Kirkus Reviews QR Code
SOUR APPLES by Paul Jantzen

SOUR APPLES

A Novel for Those Who Hate to Read

by Paul Jantzen

Pub Date: Sept. 19th, 2024
ISBN: 9781685134815
Publisher: Black Rose Writing

After the summer of 1975, life will never be the same for Jimmy, a small-town boy, in this YA novel.

It’s the 1970s in Walnut Creek, in an unnamed U.S. state, long before cellphones and social media, and preteen Jimmy Hamilton daydreams about big league baseball, throws crab apples at the neighbor’s cat, and hopes his mom doesn’t order him to tear down his tree fort. On the plus side, summer and Little League are about to start. If only his mother wouldn’t drag him to the library every week. (Jimmy’s dim view of libraries is a frequent reminder of the book’s subtitle: “for those who hate to read.”) When an accident occurs on his 11th birthday, Jimmy’s summer takes a disappointing turn. In this uneasy mix of small-town Americana (baseball, church, home-baked cookies, playing catch in the backyard with Dad) and coming-of-age angst (angry outbursts, verbal obscenities, a first crush, upturned friendships), Jimmy plans to prove himself on the pitcher’s mound and to keep invading girls and rowdy teens out of his new fort in the woods. The latter intention leads to the novel’s sobering conclusion, involving a shunned homeless man with baseball skills. The book shines brightest in its depictions of baseball through Jimmy’s eyes.

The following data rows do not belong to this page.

theorem test_link_states :
    answers .missedAnswer (entry {} (asked .discover)) (fun t => t.entry 31 == {} && t.panel.call == none) = true ∧
    missed upPanel (fun t => t.entry 31 == linked .failing 1 && noted .linkFailing t) = true ∧
    missed (linked .failing 2) (fun t => t.entry 31 == linked .failing 3) .missed = true ∧
    missed (linked .failing 3) (fun t => t.entry 31 == linked .down 4 && noted .linkDown t) = true ∧
    missed (linked .joining 2 2) (fun t => t.entry 31 == linked .joining 3) = true ∧
    missed (linked .joining 3) (fun t => t.entry 31 == {} && noted .lost t) = true ∧
    missed (linked .down 4) (fun t => t.entry 31 == linked .down 4 && t.link.queue.isEmpty) = true ∧
    (let s := entry { linked .failing 3 with holdings := [⟨15, .windlass, 9⟩] } (asked .poll)
     answers .missedAnswer { s with
       wl := { state := .hoisting, holder := .panel 32 15, up := true, holds := [⟨.panel 32 15, .up⟩] } } (fun t =>
       t.entry 31 == linked .down 4 && t.wl.state == .braking && t.wl.holds.isEmpty && noted .linkDown t &&
         (t.link.queue.getLast?.map (·.values)) == some [1])) = true ∧
    judged .keys 0x13 [] .poll (linked .joining 1 1) (fun t => t.entry 31 == linked .joining 0 2) = true ∧
    judged .keys 0x13 [] .poll (linked .joining 0 2) (fun t => t.entry 31 == upPanel && noted .linkUp t) = true ∧
    judged .keys 0x13 [] .poll (linked .failing 3) (fun t => t.entry 31 == upPanel && noted .linkUp t) = true ∧
    judged .keys 0x13 [] .poll (linked .down 4) (fun t => t.entry 31 == linked .joining 0 && noted .joined t) = true := by
  decide +kernel

/-- `entry` with a POLL whose slot is at a time. -/
def slotAt (ms : Nat) (a : SlotAnswer := .awaited) : State :=
  let s := entry upPanel (asked .poll a)
  { s with panel := { s.panel with slotMs := some ms } }

theorem test_answers_are_kept_until_their_slot_ends :
    (let f := from31 0x13 [0x0F]
     let late := slotAt 3
     f.length = 5 ∧ (readAnswer 31 f).isSome = true ∧ frameKind f = AnswerKind.keys.code ∧
     answers (.keys f) (slotAt 2) (· == slotAt 2 (.came .keys f)) = true ∧
     answers (.keys f) late (· == slotAt 3 .missed) = true ∧
     answers (.keys (f.take 4)) (slotAt 0) (· == slotAt 0 .missed) = true ∧
     answers (.keys f) (slotAt 2 .missed) (· == slotAt 2 .missed) = true ∧
     answers (.keys f) (slotAt 4 (.came .keys f)) (· == slotAt 4 (.came .keys f)) = true ∧
     answers .missedAnswer (slotAt 4 (.came .keys f)) (· == slotAt 4 (.came .keys f)) = true ∧
     answers .missedAnswer (slotAt 1) (· == slotAt 1 .missed) = true ∧
     answers (.keys f) (slotAt 5) (· == slotAt 5) = true ∧
     dueSlot (slotAt 5 (.came .keys f)) = [.keys f, .slotStart] ∧ dueSlot (slotAt 5 .missed) = [.missedAnswer, .slotStart] ∧
     dueSlot (slotAt 4 (.came .keys f)) = []) ∧
    (let early := from31 0x10 (List.replicate 9 0)
     frameKind early = 0x10 ∧ early.length = 13 ∧
       answers (.capability early) (slotAt 0) (· == slotAt 0) = true) := by decide +kernel

/-- The panel's key 15 holds the windlass, which runs for it. -/
def holding (deadman : Nat) : State :=
  { entry { upPanel with holdings := [⟨15, .windlass, deadman⟩] } with
    wl := { state := .lowering, holder := .panel 32 15, down := true, holds := [⟨.panel 32 15, .down⟩] } }

theorem test_panel_forget :
    ((entry {}).Takes ∧ (holding 9).Calm ∧ (holding 9).wl.state.running = true) ∧
    answers (.panelForget (req 1) 0) base (replied .outOfRange) = true ∧
    answers (.panelForget (req 1) 33) base (replied .outOfRange) = true ∧
    answers (.panelForget (req 1) 32) (entry {}) (fun t => replied .ok t && t.link.queue.isEmpty) = true ∧
    answers (.panelForget (req 1) 32) (entry upPanel) (fun t => t.entry 31 == {} && noted .forgotten t) = true ∧
    answers (.panelForget (req 1) 32) (holding 9) (fun t => t.entry 31 == {} && t.wl.state == .braking &&
      t.wl.holds.isEmpty && t.wl.brakingEnd == some .idle) = true := by decide +kernel

/-- A POLL of panel 31 whose slot, now over, has brought an answer. -/
def polled (kind : AnswerKind) (f : List Byte) (s : State) : State :=
  { s with panel := { s.panel with call := asked .poll (.came kind f), slotMs := some 5 } }

/-- A POLL answer of panel 31 with one event byte, KEY notices enabled. -/
def keyed (b : Byte) (s : State) (p : State → Bool) : Bool :=
  answers (.keys (from31 0x13 [b]))
    (polled .keys (from31 0x13 [b]) { s with link := { s.link with enabled := 0x3FF } }) p

theorem test_keys :
    (let s := entry upPanel (asked .poll)
     s.Calm ∧ keyNumber 32 15 = 511 ∧ (s.entry 31).version ≠ some 1) ∧
    judged .keys 0x13 [] .poll { upPanel with miss := 0, good := 2 } (fun t =>
      (t.entry 31).good == 0 && t.link.queue.isEmpty) = true ∧
    keyed 0x0F (entry upPanel) (fun t => t.bind.flashes == [(511, 150)] && noted .keyPress t) = true ∧
    keyed 0x1F (entry upPanel) (fun t => t.bind.flashes == [] && noted .keyRelease t) = true ∧
    keyed 0x0F (entry (linked .failing 3)) (fun t => t.bind.flashes == [(511, 150)] &&
      t.link.queue.map (·.note) == [.linkUp, .keyPress]) = true ∧
    keyed 0x0F (entry (linked .joining 0)) (fun t => t.link.queue.isEmpty && (t.entry 31).good == 1) = true ∧
    keyed 0x0F (entry (linked .down 4)) (fun t => t.link.queue.map (·.note) == [.joined]) = true ∧
    keyed 0x2F (holding 1) (fun t => (t.entry 31).holdings == [⟨15, .windlass, 150⟩] && noted .keyHold t) = true ∧
    keyed 0x3F (holding 1) (fun t => (t.entry 31).holdings == [⟨15, .windlass, 150⟩] && noted .keyHeld t) = true ∧
    keyed 0x0F (entry { upPanel with caps := some ⟨7, 15, .mono, true⟩ }) (noted .eventDiscarded) = true ∧
    keyed 0x2F (entry { upPanel with version := some 1 }) (noted .eventDiscarded) = true ∧
    answers (.deadman 31 15) (holding 1) (· == holding 1) = true ∧
    answers (.deadman 31 15) (holding 0) (fun t => (t.entry 31).holdings == [] && t.wl.state == .braking &&
      t.wl.holder == .none && noted .deadman t && t.wl.holds == []) = true ∧
    (let f (n : Nat) := { base with bind := { flashes := [(511, n)] } }
     findKey 511 (f 0).bind.flashes = some 0 ∧
       answers (.flashEnd 31 15) (f 0) (fun t => t.bind.flashes == []) = true ∧
       answers (.flashEnd 31 15) (f 1) (· == f 1) = true) := by decide +kernel

/-- The panel's key 15 holds the subject of `h`, in `s`. -/
def held (h : HoldSubject) (s : State) : State :=
  { s with panel := { s.panel with panels := s.panel.panels.set 31 { upPanel with holdings := [⟨15, h, 0⟩] } } }

theorem test_a_key_that_comes_up_lets_go :
    keyed 0x1F (holding 9) (fun t => (t.entry 31).holdings == [] && t.wl.state == .braking && t.wl.holds == [] &&
      noted .keyRelease t && t.bind.flashes == []) = true ∧
    keyed 0x0F (holding 9) (fun t => (t.entry 31).holdings == [] && t.wl.state == .braking && noted .keyPress t &&
      t.bind.flashes == [(511, 150)]) = true ∧
    keyed 0x1F (held .hatch (drives .hatch { holder := .panel 32 15 })) (fun t => (t.axis .hatch).state == .halted &&
      (t.axis .hatch).holder == .none && (t.entry 31).holdings == [] && t.stern.pack.pump == .runOn) = true ∧
    (let f := from31 0x10 [6, 16, 2, 1]
     answers (.capability f) (polled .capability f (holding 9)) (fun t => t.wl.state == .braking && noted .rejoined t &&
       t.entry 31 == { upPanel with link := .joining, caps := some ⟨6, 16, .rgb, true⟩, version := some 3
                                    assignPending := true }) = true) := by decide +kernel

theorem test_deadman_stops_what_the_key_holds :
    (held .hatch (drives .hatch { holder := .panel 32 15 })).Calm ∧
    answers (.deadman 31 15) (held .hatch (drives .hatch { holder := .panel 32 15 })) (fun t =>
      (t.axis .hatch).state == .halted && (t.axis .hatch).holder == .none && (t.entry 31).holdings == [] &&
      t.stern.pack.pump == .runOn) = true ∧
    (let s := opening .step2 .hatch .stowed
     answers (.deadman 31 15) (held .sequence (s.setSeq { s.stern.seq with holder := .panel 32 15 })) (fun t =>
       (t.axis .hatch).state == .halted && t.stern.seq.state == .aborted &&
       t.stern.seq.ended == some (2, .stopped) && (t.entry 31).holdings == []) = true) := by decide +kernel

/-! ### Bindings, indicators and the configuration -/

theorem test_tables :
    (base.Takes ∧ (bindingOf bindPart).map Binding.ok = some true ∧
      (bindingOf { bindPart with action := 5, p2 := 1001 }).map Binding.ok = some false ∧
      bindingOf { bindPart with action := 13 } = none) ∧
    answers (.bindingWrite (req 15) { bindPart with index := 63 })
      { base with bind := { counts := Vector.replicate 64 9 } } (fun t =>
        t.cfg.bindings[63].enabled && t.bind.counts[63] == 0 && t.bind.counts[62] == 9 && t.dev.changed == 8 && replied .ok t) = true ∧
    answers (.bindingWrite (req 15) bindPart) (committing base) (replied .busy) = true ∧
    ([{ bindPart with index := 64 }, { bindPart with action := 13 }, { bindPart with action := 5, p2 := 1001 },
      { bindPart with flags := 4 }, { bindPart with zero := 1 }] : List BindingPart).all (fun p =>
      answers (.bindingWrite (req 15) p) base (replied .outOfRange)) = true ∧
    answers (.indicatorSet (req 4) 32 15 3 4) base (fun t => t.bind.overrides == [(511, (.blinkFast, .blue))] &&
      (t.link.replies.map fun r => r.result.getD 15 0) == [0x63]) = true ∧
    answers (.indicatorSet (req 4) 1 16 1 0) base (fun t => t.bind.overrides.length == 16) = true ∧
    ([0, 255] : List Nat).all (fun c => answers (.indicatorSet (req 4) 32 15 5 c) { base with bind := { overrides := [(511, (.on, .red))] } } (fun t =>
      t.bind.overrides == [])) = true ∧
    answers (.indicatorSet (req 4) 32 16 6 255) { base with bind := { overrides := [(511, (.on, .red))] } } (fun t =>
      t.bind.overrides.length == 1) = true ∧
    ([.indicatorSet (req 4) 0 0 0 0, .indicatorSet (req 4) 33 0 0 0, .indicatorSet (req 4) 1 17 0 0,
      .indicatorSet (req 4) 1 0 4 0, .indicatorSet (req 4) 1 0 7 255, .indicatorSet (req 4) 1 0 0 5,
      .indicatorSet (req 4) 1 0 3 255, .indicatorSet (req 4) 1 0 5 254, .indicatorSet (req 4) 1 0 6 5] : List Instr).all
      (fun i => answers i base (replied .outOfRange)) = true := by decide +kernel

/-- `base` with two bindings that match `anEvent`, the lower one as given. -/
def bound (b : Binding) : State :=
  let on : Binding := { b with enabled := true, event := true, kind := 1, match1 := 13 + 256 * 255, match2 := 255 }
  { base with cfg := { wired with bindings := ((Vector.replicate 64 {}).set 62 on).set 63 { on with p1 := 9 } } }

/-- An AXIS_FAULT event starts the other axis, which AUTO_FROM_PANELS allows, as CRITICAL is entered. -/
theorem test_no_start_into_critical :
    (let b : Binding := { enabled := true, event := true, kind := codeIn evCodes .axisFault, match1 := 256 * 255 + 0
                          match2 := 255, action := .axisGo, p1 := 1, p2 := 1000 }
     let s0 := dwelling .brownout .critical 200
     let s := { cfgd (fun c => { c with bindings := c.bindings.set 0 b
                                        panels := { c.panels with autoFromPanels := true } })
                  (s0.setAi 0 (shows 600)) with
                wl := {}, stern := { s0.stern with pack := { pump := .running, axis := some .platform } } }
     s.matching (.internal .axisFault 0 none) = some 0 ∧
       answers .stateCritical s (fun t => t.bind.counts[0] == 1 && (t.axis .platform).state == .fault &&
         (t.axis .hatch).state == .halted && t.budget.res.stern == none && t.stern.pack == {} &&
         t.link.queue.any fun n => n.note == .refused &&
           n.values.head? == some (codeIn statuses .supplyLow : Int)) = true) := by decide +kernel

theorem test_the_lowest_binding_acts :
    ((bound {}).matching anEvent = some 62 ∧ base.matching anEvent = none ∧ (bound {}).bind.acting = none ∧
      (bound {}).bind.events = [] ∧ (bound {}).scene.idleWork = []) ∧
    (offerNow anEvent (inState .starting)).bind.startUp = [anEvent] ∧ offerNow anEvent base = base ∧
    (let t := offerNow anEvent (bound {})
     noted .notified t = true ∧ t.bind.counts[62] = 1 ∧ t.bind.counts[63] = 0 ∧ t.bind.acting = none) ∧
    (let t := offerNow anEvent (bound { action := .axisGo })
     noted .refused t = true ∧ t.link.queue.map (·.values) = [[9, 255, 257, 13]]) ∧
    (let t := offerNow anEvent (bound { action := .channelSet, p1 := 4, p2 := 1000, p3 := 60000 })
     t.chan[4] = { owner := .binding, fade := some ⟨0, 1000, 0, 60000, 0⟩ }) := by decide +kernel

/-- `s` with one binding on `anEvent`, its match count as it has acted once. -/
def acted (b : Binding) (s : State) : State × State :=
  let u := bindings [onEvent .inputActive 13 b] s
  (u, { u with bind := { u.bind with counts := u.bind.counts.set 0 1 } })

At night, the cornfield is “silhouetted against the outfield fence….The magic of the game filled the bleachers,” and the “Bermuda grass was crisp under their spikes.” Less magical is the boys’ oblivious, laughing cruelty; for example, Jimmy disembowels a living snake and pokes a knife into the three-legged frog the snake had consumed. The boys compare the frog to “that cripple with just the one arm who sits in his wheelchair out in front of the grocery store.” Jimmy’s nascent hormonal confusion rings true, however, and there’s heart in the book’s depictions of his caring mom, a girl with empathy and “chocolate eyes,” and the epiphanic ending.

A realistic, visceral portrayal of a boy’s coming-of-age.